Язычество по своей природе страждет психологизмом, это именно свойство делает его неизбежно множественным. Это не тот нормальный «психологизм», который связан с индивидуальностью, налагающей свою печать на общий характер мировосприятия. Он проникает здесь в самую глубину, становится основой религиозного познания. Психологизм, таким образом углубляясь, становится космизмом, берет человека уже как существо микрокосмическое. Тем не менее оно роковым образом остается погружено в свою субъективность именно тогда, когда должно возвыситься над миром и над собой, — акт, трансцендентный по замыслу и по смыслу, остается замкнутым в имманентности. Ибо им–манентизм в религии, каковым обречено остаться язычество, именно и есть психологизм, невольный и неизбежный субъективизм.
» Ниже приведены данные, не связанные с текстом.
-- ==== Sys2Proof/Machine/Dispatch.lean ====
section
/-! DEFINITION. The meaning of every instruction, one arm per constructor of Instr. -/

namespace Sys2Proof.Machine

def exec (i : Instr) (s : State) : Host.Outcome State Fault Refusal :=
  match i with
  | .nop => Sys2Proof.Machine.execNop s
  | .start => Sys2Proof.Machine.execStart s
  | .reset => Sys2Proof.Machine.execReset s
  | .synStd div2rnd => Sys2Proof.Machine.execSynStd div2rnd s
  | .synLim div2rnd limbits => Sys2Proof.Machine.execSynLim div2rnd limbits s
  | .synDsc dshift => Sys2Proof.Machine.execSynDsc dshift s
  | .rsc outsign => Sys2Proof.Machine.execRsc outsign s
  | .rscD outsign => Sys2Proof.Machine.execRscD outsign s
  | .ctPass => Sys2Proof.Machine.execCtPass s
  | .ctDiff => Sys2Proof.Machine.execCtDiff s
  | .ctMtxCg601 => Sys2Proof.Machine.execCtMtxCg601 s
  | .ctMtxVs601 => Sys2Proof.Machine.execCtMtxVs601 s
  | .ctMtxCg709 => Sys2Proof.Machine.execCtMtxCg709 s
  | .ctMtxVs709 => Sys2Proof.Machine.execCtMtxVs709 s
  | .ctAlpha => Sys2Proof.Machine.execCtAlpha s
  | .ssPair => Sys2Proof.Machine.execSsPair s
  | .ssCw => Sys2Proof.Machine.execSsCw s
  | .pkYuyv src422 => Sys2Proof.Machine.execPkYuyv src422 s
  | .pkUyvy src422 => Sys2Proof.Machine.execPkUyvy src422 s
  | .pkV210 src422 => Sys2Proof.Machine.execPkV210 src422 s
  | .pkV408 alpha => Sys2Proof.Machine.execPkV408 alpha s
  | .pkAyuv alpha => Sys2Proof.Machine.execPkAyuv alpha s
  | .pkP16 alpha => Sys2Proof.Machine.execPkP16 alpha s
  | .pkRg30 => Sys2Proof.Machine.execPkRg30 s
  | .pkAr10 => Sys2Proof.Machine.execPkAr10 s
  | .pkAb10 => Sys2Proof.Machine.execPkAb10 s
  | .pkR210 => Sys2Proof.Machine.execPkR210 s
  | .pkDpx0 => Sys2Proof.Machine.execPkDpx0 s
  | .pkB64a alpha => Sys2Proof.Machine.execPkB64a alpha s
  | .adv => Sys2Proof.Machine.execAdv s

end Sys2Proof.Machine
end

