/-- Settles O33: at equal precisions RSC saturates, and a saturated value is legal; the second run reads in RR what the
first has written to WR. -/
theorem rscIsIdempotentAtEqualPrecisions : Obligations.RscIsIdempotentAtEqualPrecisions := by
  intro outsign s t u equal _ ran again ch used
  have row := exec_rsc_row_of_equal equal ran used
  obtain ⟨rows, rfl⟩ : ∃ rows, t = { s with wr := rows } := ⟨_, (rescaleRows_next ran).2⟩
  rw [row]
  refine ⟨?_, fun i inside => ?_⟩
  · rw [exec_rsc_row_of_equal (s := { s with wr := rows, rr := rows }) equal again used]
    exact rescaledRow_rescaledRow (fun _ => saturate_saturate outsign (pOut s)) row
  · rw [elem_rescaledRow _ inside]
    exact ⟨rfl, saturate_of_legal⟩

/-! ### The draw of RSC.D (R136, R137) -/

/-- A term below half of the divisor raises the quotient by one at most, and only from a remainder above the half. -/
theorem ediv_add_term {v r h : Int} (nonneg : 0 ≤ r) (term : r < h) :
    v / (2 * h) ≤ (v + r) / (2 * h) ∧ (v + r) / (2 * h) ≤ v / (2 * h) + 1 ∧
      ((v + r) / (2 * h) = v / (2 * h) ∨ h + 1 ≤ v % (2 * h)) := by
  have pos : 0 < 2 * h := by omega
  have low := Int.emod_nonneg v pos.ne'
  have high := Int.emod_lt_of_pos v pos
  have carried : (v + r) / (2 * h) = v / (2 * h) + (v % (2 * h) + r) / (2 * h) := by
    conv_lhs => rw [← Int.mul_ediv_add_emod v (2 * h), add_assoc, Int.mul_add_ediv_left _ _ pos.ne']
  rw [carried]
  by_cases carry : v % (2 * h) + r < 2 * h
  · rw [Int.ediv_eq_zero_of_lt (by omega) carry]
    omega
  · have one : (v % (2 * h) + r) / (2 * h) = 1 := by
      rw [Int.ediv_eq_iff_of_pos pos]; omega
    omega

/-- The same of a shift by k and a term of at most 2^(k-1) - 1. -/
theorem asr_add_term {k r : Nat} (v : Int) (shift : 0 < k) (term : r ≤ 2 ^ (k - 1) - 1) :
    asr v k ≤ asr (v + r) k ∧ asr (v + r) k ≤ asr v k + 1 ∧
      (asr (v + r) k = asr v k ∨ 2 ^ (k - 1) + 1 ≤ v % 2 ^ k) := by
  have double : (2 : Int) ^ k = 2 * 2 ^ (k - 1) := (mul_pow_sub_one shift.ne' 2).symm
  have pos : 0 < 2 ^ (k - 1) := by positivity
  have below : (r : Int) < 2 ^ (k - 1) := by exact_mod_cast (by omega : r < 2 ^ (k - 1))
  unfold asr
  rw [double]
  exact ediv_add_term (Int.natCast_nonneg r) below

/-- Settles O34: below a shift of 2 the two operations write the same; else the draw moves the shifted value by at most
one, and saturation keeps that. -/
theorem ditherAddsAtMostOne : Obligations.DitherAddsAtMostOne := by
  intro outsign s t u plain dithered ch used i inside
  rw [exec_rsc_row plain used, exec_rscD_row dithered used, elem_rescaledRow _ inside, elem_rescaledRow _ inside]
  generalize elem (s.rr.get ch) i = v
  by_cases large : pOut s + 2 ≤ pInt s
  · obtain ⟨le, near, moved⟩ := asr_add_term v (by omega : 0 < pInt s - pOut s)
      (ditherTerm_le s.freeCount ch.val i (pInt s - pOut s))
    obtain ⟨le', near'⟩ := clamp_le_clamp_le_add_one (legalLo_le_legalHi outsign (pOut s)) le near
    rw [ditherFunction_of_shift large, rescale_eq, if_pos (by omega : pOut s < pInt s), saturate_eq_clamp,
      saturate_eq_clamp]
    exact ⟨le', near', moved.imp (fun same => by rw [same]) fun carry => ⟨large, carry⟩⟩
  · rw [ditherFunction_of_small (by omega)]
    exact ⟨le_refl _, by omega, .inl rfl⟩

end Sys2Proof.Machine
end

section
/-! SUPPORT. The ColorTransformer's rows, element by element: the copies, the differences, the four matrix sets and the
alpha row (R148 to R160), and what a matrix without chroma gains does to a neutral colour (R164). -/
Однако же, углубленный до космизма, психологизм этот уже не является окончательно замкнутым, через него прорываются и просвечивают лучи объективной истины. Всякая серьезная религия обладает известной степенью истинности, содержит в себе некий ее лик. Но вместе с истинностью ей свойственна и лживость, искажение этого лика. Эта двойственность проникает и в собственное сознание язычества, что делает ему присущим трагизм, проистекающий из знания своей неокончательности и относительности. Посвященные в мистерии узнавали, что боги Олимпа невечны (Шеллинг), как и германцы прозревали «гибель богов» и пожар Валгаллы [865 — Жилище верховного бога скандинавской мифологии Одина.]. От этого трагического надлома свободно только христианство, которое может развиваться в своем откровении дальше, но никогда не подлежит отмене.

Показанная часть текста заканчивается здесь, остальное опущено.